Prepare Wax: Place the tin or container of wax in a bowl with hot water (double boiler method). Let the wax soften but not melt completely into liquid. The wax should be soft enough to leave an imprint when pressed gently.
Apply Wax: Using a dry sponge or cloth, dip lightly into the softened wax and begin rubbing it onto the cotton duffle bag in small, circular, or even strokes. Focus on covering the entire exterior evenly without thick clumps, with extra attention on seams, creases, and high-wear areas.
Avoid Over-Application: Don't oversaturate the fabric, as too much wax will make the cotton stiff and reduce breathability. The goal is an even, thin wax layer that soaks into the fabric fibres.

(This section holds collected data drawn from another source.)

-- ==== Sys2Proof/Laws/PerInstr.lean ====
section
/-!
SUPPORT. The family Described: the opcode the encoder gives an instruction has, in the decoder's descriptor table, the
instruction's own mnemonic and addressing mode (R84, R86). One lemma per instruction.
-/

namespace Sys2Proof.Laws.Described

/-- The descriptor of the instruction's opcode names the instruction's mnemonic and mode. -/
def Statement (i : Instr) : Prop :=
  ∀ op, i.opcode? = some op → (desc op).mnemonic = i.mnemonic ∧ (desc op).mode = i.mode

theorem lda (x : Src) : Statement (.lda x) := by
  rintro op h
  cases x with
  | imm v => cases h; exact ⟨rfl, rfl⟩
  | mem m => cases m <;> cases h <;> exact ⟨rfl, rfl⟩

theorem ldx (x : Src) : Statement (.ldx x) := by
  rintro op h
  cases x with
  | imm v => cases h; exact ⟨rfl, rfl⟩
  | mem m => cases m <;> cases h <;> exact ⟨rfl, rfl⟩

theorem ldy (x : Src) : Statement (.ldy x) := by
  rintro op h
  cases x with
  | imm v => cases h; exact ⟨rfl, rfl⟩
  | mem m => cases m <;> cases h <;> exact ⟨rfl, rfl⟩

theorem sta (m : MemOp) : Statement (.sta m) := by
  rintro op h
  cases m <;> cases h <;> exact ⟨rfl, rfl⟩

theorem stx (m : MemOp) : Statement (.stx m) := by
  rintro op h
  cases m <;> cases h <;> exact ⟨rfl, rfl⟩

theorem sty (m : MemOp) : Statement (.sty m) := by
  rintro op h
  cases m <;> cases h <;> exact ⟨rfl, rfl⟩

theorem tax : Statement .tax := by rintro op ⟨⟩; exact ⟨rfl, rfl⟩

theorem tay : Statement .tay := by rintro op ⟨⟩; exact ⟨rfl, rfl⟩

theorem txa : Statement .txa := by rintro op ⟨⟩; exact ⟨rfl, rfl⟩

theorem tya : Statement .tya := by rintro op ⟨⟩; exact ⟨rfl, rfl⟩

theorem tsx : Statement .tsx := by rintro op ⟨⟩; exact ⟨rfl, rfl⟩

theorem txs : Statement .txs := by rintro op ⟨⟩; exact ⟨rfl, rfl⟩

theorem pha : Statement .pha := by rintro op ⟨⟩; exact ⟨rfl, rfl⟩

theorem php : Statement .php := by rintro op ⟨⟩; exact ⟨rfl, rfl⟩

theorem pla : Statement .pla := by rintro op ⟨⟩; exact ⟨rfl, rfl⟩

theorem plp : Statement .plp := by rintro op ⟨⟩; exact ⟨rfl, rfl⟩

theorem adc (x : Src) : Statement (.adc x) := by
  rintro op h
  cases x with
  | imm v => cases h; exact ⟨rfl, rfl⟩
  | mem m => cases m <;> cases h <;> exact ⟨rfl, rfl⟩

theorem sbc (x : Src) : Statement (.sbc x) := by
  rintro op h
  cases x with
  | imm v => cases h; exact ⟨rfl, rfl⟩
  | mem m => cases m <;> cases h <;> exact ⟨rfl, rfl⟩

theorem and (x : Src) : Statement (.and x) := by
  rintro op h
  cases x with
  | imm v => cases h; exact ⟨rfl, rfl⟩
  | mem m => cases m <;> cases h <;> exact ⟨rfl, rfl⟩

theorem ora (x : Src) : Statement (.ora x) := by
  rintro op h
  cases x with
  | imm v => cases h; exact ⟨rfl, rfl⟩
  | mem m => cases m <;> cases h <;> exact ⟨rfl, rfl⟩

theorem eor (x : Src) : Statement (.eor x) := by
  rintro op h
  cases x with
  | imm v => cases h; exact ⟨rfl, rfl⟩
  | mem m => cases m <;> cases h <;> exact ⟨rfl, rfl⟩

theorem bit (m : MemOp) : Statement (.bit m) := by
  rintro op h
  cases m <;> cases h <;> exact ⟨rfl, rfl⟩

theorem cmp (x : Src) : Statement (.cmp x) := by
  rintro op h
  cases x with
  | imm v => cases h; exact ⟨rfl, rfl⟩
  | mem m => cases m <;> cases h <;> exact ⟨rfl, rfl⟩

theorem cpx (x : Src) : Statement (.cpx x) := by
  rintro op h
  cases x with
  | imm v => cases h; exact ⟨rfl, rfl⟩
  | mem m => cases m <;> cases h <;> exact ⟨rfl, rfl⟩

theorem cpy (x : Src) : Statement (.cpy x) := by
  rintro op h
  cases x with
  | imm v => cases h; exact ⟨rfl, rfl⟩
  | mem m => cases m <;> cases h <;> exact ⟨rfl, rfl⟩

theorem inc (m : MemOp) : Statement (.inc m) := by
  rintro op h
  cases m <;> cases h <;> exact ⟨rfl, rfl⟩

theorem dec (m : MemOp) : Statement (.dec m) := by
  rintro op h
  cases m <;> cases h <;> exact ⟨rfl, rfl⟩

theorem inx : Statement .inx := by rintro op ⟨⟩; exact ⟨rfl, rfl⟩

theorem iny : Statement .iny := by rintro op ⟨⟩; exact ⟨rfl, rfl⟩

theorem dex : Statement .dex := by rintro op ⟨⟩; exact ⟨rfl, rfl⟩

theorem dey : Statement .dey := by rintro op ⟨⟩; exact ⟨rfl, rfl⟩

theorem asl (x : Place) : Statement (.asl x) := by
  rintro op h
  cases x with
  | acc => cases h; exact ⟨rfl, rfl⟩
  | mem m => cases m <;> cases h <;> exact ⟨rfl, rfl⟩

theorem lsr (x : Place) : Statement (.lsr x) := by
  rintro op h
  cases x with
  | acc => cases h; exact ⟨rfl, rfl⟩
  | mem m => cases m <;> cases h <;> exact ⟨rfl, rfl⟩

theorem rol (x : Place) : Statement (.rol x) := by
  rintro op h
  cases x with
  | acc => cases h; exact ⟨rfl, rfl⟩
  | mem m => cases m <;> cases h <;> exact ⟨rfl, rfl⟩

theorem ror (x : Place) : Statement (.ror x) := by
  rintro op h
  cases x with
  | acc => cases h; exact ⟨rfl, rfl⟩
  | mem m => cases m <;> cases h <;> exact ⟨rfl, rfl⟩

theorem bcc (d : Byte) : Statement (.bcc d) := by rintro op ⟨⟩; exact ⟨rfl, rfl⟩

theorem bcs (d : Byte) : Statement (.bcs d) := by rintro op ⟨⟩; exact ⟨rfl, rfl⟩

theorem beq (d : Byte) : Statement (.beq d) := by rintro op ⟨⟩; exact ⟨rfl, rfl⟩

theorem bmi (d : Byte) : Statement (.bmi d) := by rintro op ⟨⟩; exact ⟨rfl, rfl⟩

theorem bne (d : Byte) : Statement (.bne d) := by rintro op ⟨⟩; exact ⟨rfl, rfl⟩

theorem bpl (d : Byte) : Statement (.bpl d) := by rintro op ⟨⟩; exact ⟨rfl, rfl⟩

theorem bvc (d : Byte) : Statement (.bvc d) := by rintro op ⟨⟩; exact ⟨rfl, rfl⟩

theorem bvs (d : Byte) : Statement (.bvs d) := by rintro op ⟨⟩; exact ⟨rfl, rfl⟩

theorem jmp (x : Target) : Statement (.jmp x) := by
  rintro op h
  cases x <;> cases h <;> exact ⟨rfl, rfl⟩

theorem jsr (a : Addr) : Statement (.jsr a) := by rintro op ⟨⟩; exact ⟨rfl, rfl⟩

theorem rts : Statement .rts := by rintro op ⟨⟩; exact ⟨rfl, rfl⟩

theorem rti : Statement .rti := by rintro op ⟨⟩; exact ⟨rfl, rfl⟩

theorem clc : Statement .clc := by rintro op ⟨⟩; exact ⟨rfl, rfl⟩

theorem cld : Statement .cld := by rintro op ⟨⟩; exact ⟨rfl, rfl⟩

theorem cli : Statement .cli := by rintro op ⟨⟩; exact ⟨rfl, rfl⟩

theorem clv : Statement .clv := by rintro op ⟨⟩; exact ⟨rfl, rfl⟩

theorem sec : Statement .sec := by rintro op ⟨⟩; exact ⟨rfl, rfl⟩

theorem sed : Statement .sed := by rintro op ⟨⟩; exact ⟨rfl, rfl⟩

theorem sei : Statement .sei := by rintro op ⟨⟩; exact ⟨rfl, rfl⟩

theorem nop : Statement .nop := by rintro op ⟨⟩; exact ⟨rfl, rfl⟩

theorem brk : Statement .brk := by rintro op ⟨⟩; exact ⟨rfl, rfl⟩

theorem ill (op : Byte) : Statement (.ill op) := by
  intro op' h
  simp only [Instr.opcode?] at h
  split at h
  · cases h
    rw [desc_of_illegal _ (List.contains_iff_mem.1 ‹_›)]
    exact ⟨rfl, rfl⟩
  · cases h

end Sys2Proof.Laws.Described
end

Heat the Wax: Use a hairdryer on a low or medium heat setting to warm the waxed areas. Hold the dryer a few inches from the surface and move it continuously to avoid heat damage. Heating helps the wax melt slightly and penetrate deeper into the fabric.
Smooth and Spread: Whilst heating, use your hands or a clean cloth to smooth out and evenly distribute the wax, paying close attention to folds and seams to ensure the wax is absorbed and not just sitting on the surface.
Repeat if Needed: If some areas look dry or uneven, apply a bit more wax and repeat the heating and smoothing process on those parts.
Dry and Cure: Hang the duffle bag in a warm, dry area overnight or for 24 hours. This allows the wax to set firmly into the fabric.
Inspect and Touch Up: After drying, inspect the bag. If there are any white, chalky spots or uneven wax patches, reheat and rub those areas to blend the wax properly.
Final Cleaning: If any wax residue is on hardware or non-fabric parts, gently rub it off with a cloth to avoid build-up.